When a development group moves to a DevOps style of building things, and starts to take some responsibility for the support of their work, what does the Ops group do? If we push infrastructure as code into our VCS, is there much for the Ops group to do?

I'd argue there still is. From the DBA side, operational staff can help determine what infrastructure is needed, or what changes need to be made. It's easy to say that devs should add RAM or CPUs, or even another replica, but do they really know when to add them? Or do they just scale everything up? The latter might be easy on people used to writing code, but it's not necessarily a good idea for the organizational budget.

Ops staff can still tune systems, add indexes and rewrite code, and give feedback and knowledge to developers to help them understand how to write better code, or infra-as-code code, the first time.

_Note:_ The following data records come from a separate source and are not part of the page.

-- ==== Sys2Proof/Certificates/Slice0/Obligations.lean ====
section
/-!
DEFINITION. The statements for the provers. What a command does is said of the state in which its own rules start (`State.started`) and of the answer that
its effect is given (`State.answered`), so that every such statement says that `exec` answers a next state, and which one.
-/
open Sys2Proof Sys2Proof.Machine

/-- One step takes the command at the front of the queue and runs it on the state with the rest of the queue. -/
def Obligations.StepRunsTheFrontCommand : Prop :=
  ∀ (c : Instr) (rest : List Instr) (s : State), step { s with pending := c :: rest } = exec c { s with pending := rest }

/-- Every command of every row answers a next state and leaves the queue alone, so the queue is served first in, first out; with an empty queue a held
command that may start is resumed, and else nothing happens (a choice of the model: log entries 1 and 2). -/
def Obligations.StepServesTheQueue : Prop :=
  (∀ (c : Instr) (s : State), ∃ t, exec c s = .next t ∧ t.pending = s.pending) ∧
  (∀ s : State, s.pending = [] → pickHeld s [] s.held = none → step s = .next s) ∧
  (∀ (s : State) (x : HeldCmd) (rest : List HeldCmd), s.pending = [] → pickHeld s [] s.held = some (x, rest) →
    step s = exec x.row { s with held := rest, resuming := true, hst := { s.hst with interim := x.pendingSent } }) ∧
  (∀ s t : State, step s = .next t → t.pending = s.pending.drop 1)

/-- TT_PROPOSE, TT_RELEASE, TT_QUERY, TT_REPLACE, TT_CHECK_REMOVAL and TT_LIST complete: a proposal that passes every check of R534 is recorded as
ADMITTED, or only judged as a trial; a release frees the record; a replacement moves the contract to the cluster chosen; the others change nothing but
their reply. -/
def Obligations.TimetableCommandsComplete : Prop :=
  (∀ (h : Pkt) (p : TtPropose) (s s1 : State) (k after : Nat),
    s.started { op := 0x0100, len := some 32 } h = some s1 →
    firstBad (s1.proposeForm p) = none → s1.holds h.part kindStream p.stream = true → s1.proposeEntry p = none →
    s1.underContract p.stream = false → s1.proposeGroups p = none →
    s1.tt.contracts.length - b2n (s1.contractOf p.stream).isSome < 16384 → s1.admission (s1.proposed h p) = .fits k after →
    (p.flags = 1 → exec (.ttPropose h p) s = .next (s1.answered { op := 0x0100, len := some 32 } h stOk 0
      (proposeReply 0xFFFF k 0 (s1.proposed h p).cost (s1.proposed h p).bytes after (s1.limit k)))) ∧
    (p.flags = 0 → exec (.ttPropose h p) s = .next ((s1.admitContract (s1.proposed h p) k).1.answered { op := 0x0100, len := some 32 } h stOk 0
      (proposeReply (s1.admitContract (s1.proposed h p) k).2 k 1 (s1.proposed h p).cost (s1.proposed h p).bytes after (s1.limit k))))) ∧
  (∀ (h : Pkt) (id : Nat) (s s1 : State) (c : Contract),
    s.started { op := 0x0101, len := some 4 } h = some s1 →
    s1.tt.profile ≠ .placement → tget id s1.tt.contracts = some c → c.part = h.part →
    exec (.ttRelease h id) s = .next ((s1.freeContract id).answered { op := 0x0101, len := some 4 } h stOk 0 (le 1 c.state.code ++ zeros 3))) ∧
  (∀ (h : Pkt) (id : Nat) (s s1 : State) (c : Contract),
    s.started { op := 0x0102, len := some 4, ro := true } h = some s1 →
    tget id s1.tt.contracts = some c → (c.part = h.part ∨ s1.shared kindStream c.stream h.part = true) →
    exec (.ttQuery h id) s = .next (s1.answered { op := 0x0102, len := some 4, ro := true } h stOk 0 (queryReply id c))) ∧
  (∀ (h : Pkt) (p : TtReplace) (s s1 : State) (c : Contract) (k after : Nat),
    s.started { op := 0x0103, len := some 4 } h = some s1 →
    s1.tt.profile ≠ .placement → tget p.contract s1.tt.contracts = some c → c.part = h.part → c.state ≠ .shed →
    s1.chooseCluster c.cost p.clusterMask (fun j => s1.commit j - (if j == c.cluster then c.cost else 0)) [] = some (k, after) →
    exec (.ttReplace h p) s = .next
      ((if k = c.cluster then s1.setContract p.contract { c with clusterMask := p.clusterMask, cluster := k }
        else (s1.setContract p.contract { c with clusterMask := p.clusterMask, cluster := k }).moveItems c.cluster p.contract).answered
        { op := 0x0103, len := some 4 } h stOk 0 (le 1 c.cluster ++ le 1 k ++ zeros 2 ++ le 4 c.cost ++ le 4 after))) ∧
  (∀ (h : Pkt) (k : Nat) (s s1 : State),
    s.started { op := 0x0105, len := some 4, ro := true } h = some s1 → h.part = 0 → k < 16 → s1.tt.profile ≠ .placement →
    exec (.ttCheckRemoval h k) s = .next (s1.answered { op := 0x0105, len := some 4, ro := true } h stOk 0
      (le 2 (s1.removalPlan k).1.length ++ le 2 (s1.removalPlan k).2.length
        ++ le 2 (((s1.removalPlan k).2.head?.map (·.1)).getD 0xFFFF) ++ zeros 2))) ∧
  (∀ (h : Pkt) (p : TtList) (s s1 : State),
    s.started { op := 0x0106, len := some 8, ro := true } h = some s1 → p.count ≤ 1000 → (p.filter ≤ 5 ∨ p.filter = 0xFF) →
    ∃ res, exec (.ttList h p) s = .next (s1.answered { op := 0x0106, len := some 8, ro := true } h stOk 0 res))

/-- TT_SET_PROFILE by Table 02-6a: the same profile changes nothing; Fixed and Live exchange under the conditions of the table; Placement is entered with
no contract held. The sentinels and Live evaluations: a reading is stored and judged; a basis that has been at rated speed for 1 s is restored; at a
multiple of 100 ms every cluster is evaluated, and one that is overcommitted without its margin at once. -/
def Obligations.ProfileAndSpeedRowsComplete : Prop :=
  (∀ (h : Pkt) (p : TtSetProfile) (s s1 : State), s.started { op := 0x0104, len := some 4 } h = some s1 → h.part = 0 →
    (p.profile < 3 → profileOf p.profile = s1.tt.profile →
      exec (.ttSetProfile h p) s = .next (s1.answered { op := 0x0104, len := some 4 } h stOk 0
        (le 1 s1.tt.profile.code ++ le 1 s1.tt.profile.code ++ le 2 0))) ∧
    (p.profile = 1 → s1.tt.profile = .fixed → s1.safetyPresent = false →
      exec (.ttSetProfile h p) s = .next (((s1.enterLive.1).evt s1.enterLive.1.everyone 0x013 (0 + 256 * 1)).answered { op := 0x0104, len := some 4 } h stOk 0
        (le 1 0 ++ le 1 1 ++ le 2 s1.enterLive.2))) ∧
    (p.profile = 0 → s1.tt.profile = .live → s1.belowRated = false → (∀ k ∈ allClusters, s1.commit k ≤ 3400000) →
      exec (.ttSetProfile h p) s = .next (((s1.withProfile .fixed).evt (s1.withProfile .fixed).everyone 0x013 (1 + 256 * 0)).answered
        { op := 0x0104, len := some 4 } h stOk 0 (le 1 1 ++ le 1 0 ++ le 2 0))) ∧
    (p.profile = 2 → s1.tt.profile ≠ .placement → s1.safetyPresent = false → s1.heldContracts = [] →
      exec (.ttSetProfile h p) s = .next (((s1.withProfile .placement).evt (s1.withProfile .placement).everyone 0x013 (s1.tt.profile.code + 256 * 2)).answered
        { op := 0x0104, len := some 4 } h stOk 0 (le 1 s1.tt.profile.code ++ le 1 2 ++ le 2 0))) ∧
    (p.profile = 0 → s1.tt.profile = .placement → s1.hst.placed = [] →
      exec (.ttSetProfile h p) s = .next (((s1.withProfile .fixed).evt (s1.withProfile .fixed).everyone 0x013 (2 + 256 * 0)).answered
        { op := 0x0104, len := some 4 } h stOk 0 (le 1 2 ++ le 1 0 ++ le 2 0)))) ∧
  ((∀ (t n r : Nat) (s : State), (s.at t).fabricUp = true → n < 32 → n % 2 = 0 → ((s.at t).takeRatio n r).belowRated = false →
    exec (.sentinelReading t n r) s = .next ((s.at t).takeRatio n r)) ∧
  (∀ (t n r : Nat) (s : State), (s.at t).fabricUp = true → n < 32 → n % 2 = 1 → (((s.at t).takeRatio n r).judgePair (n / 2)).belowRated = false →
    exec (.sentinelReading t n r) s = .next (((s.at t).takeRatio n r).judgePair (n / 2))) ∧
  (∀ (t r : Nat) (s : State), (s.at t).fabricUp = true → s.tt.basisLost = true → s.tt.ratedSince = some r → r + 1000000000 ≤ (s.at t).now →
    exec (.basisRestored t) s = .next
      (((({ s.at t with tt := { s.tt with basisLost := false } }).faultClear 40).faultClear 41).evtFree
        (({ s.at t with tt := { s.tt with basisLost := false } }).faultClear 40).everyone 0x015)) ∧
  (∀ (t : Nat) (s : State), (s.at t).fabricUp = true → s.tt.profile = .live → t % 100000000 = 0 → (∀ e, s.tt.evalTick = some e → e < t) →
    exec (.liveEvaluation t) s = .next (({ s.at t with tt := { s.tt with evalTick := some t } } : State).evaluate allClusters).1) ∧
  (∀ (t k : Nat) (s : State), (s.at t).fabricUp = true → s.tt.profile = .live → k < 16 → (s.at t).clusterRatio k * 4000 < (s.at t).commit k →
    exec (.liveUrgentEvaluation t k) s = .next ((s.at t).evaluate [k]).1))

There's also the need to practice and be ready for various DR situations, including the "whoops, I deleted some data". There are skills that help handle these situations, which are far different from developer skills.

This is in addition to designing new systems and setting templates for that infrastructure as code that the developers keep in their VCS. There's also the need to build self-service tools, which might be where Ops becomes a product team. I think that will be necessary, as tooling is important everywhere. I think Operations might even develop other things, like reports requirements that developers don't have time to build. Ultimately, though, there is still a need for some Ops work, albeit work that ought to be closely aligned, and shared, with developers.